## Aim of the task
Go through the entries below and copy every line that holds the word "zero".

## Records for processing
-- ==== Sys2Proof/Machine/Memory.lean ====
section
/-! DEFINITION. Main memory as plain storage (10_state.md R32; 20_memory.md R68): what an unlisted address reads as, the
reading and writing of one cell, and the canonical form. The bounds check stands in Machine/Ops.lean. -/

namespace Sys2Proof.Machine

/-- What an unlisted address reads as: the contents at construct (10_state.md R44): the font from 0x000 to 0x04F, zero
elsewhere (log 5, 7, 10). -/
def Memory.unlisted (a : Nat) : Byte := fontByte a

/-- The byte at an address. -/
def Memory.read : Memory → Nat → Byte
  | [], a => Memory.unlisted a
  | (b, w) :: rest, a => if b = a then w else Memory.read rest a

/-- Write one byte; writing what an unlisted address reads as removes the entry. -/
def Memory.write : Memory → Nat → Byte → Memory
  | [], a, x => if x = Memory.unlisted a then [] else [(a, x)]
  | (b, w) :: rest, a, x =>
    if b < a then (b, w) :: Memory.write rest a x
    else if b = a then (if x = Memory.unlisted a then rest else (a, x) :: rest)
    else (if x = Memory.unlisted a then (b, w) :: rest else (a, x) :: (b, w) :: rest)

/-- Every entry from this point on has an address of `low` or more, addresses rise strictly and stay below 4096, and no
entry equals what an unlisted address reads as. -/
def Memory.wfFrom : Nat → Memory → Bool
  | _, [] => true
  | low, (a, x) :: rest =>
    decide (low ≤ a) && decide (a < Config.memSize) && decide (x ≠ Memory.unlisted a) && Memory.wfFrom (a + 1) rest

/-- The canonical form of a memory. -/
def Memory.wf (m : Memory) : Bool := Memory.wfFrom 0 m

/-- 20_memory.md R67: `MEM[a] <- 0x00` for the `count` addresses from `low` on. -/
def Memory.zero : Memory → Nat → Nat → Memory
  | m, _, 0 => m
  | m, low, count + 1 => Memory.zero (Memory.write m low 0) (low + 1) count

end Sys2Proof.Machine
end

## Answer area
/-- What an unlisted address reads as: the contents at construct (10_state.md R44): the font from 0x000 to 0x04F, zero
def Memory.zero : Memory → Nat → Nat → Memory
  | m, low, count + 1 => Memory.zero (Memory.write m low 0) (low + 1) count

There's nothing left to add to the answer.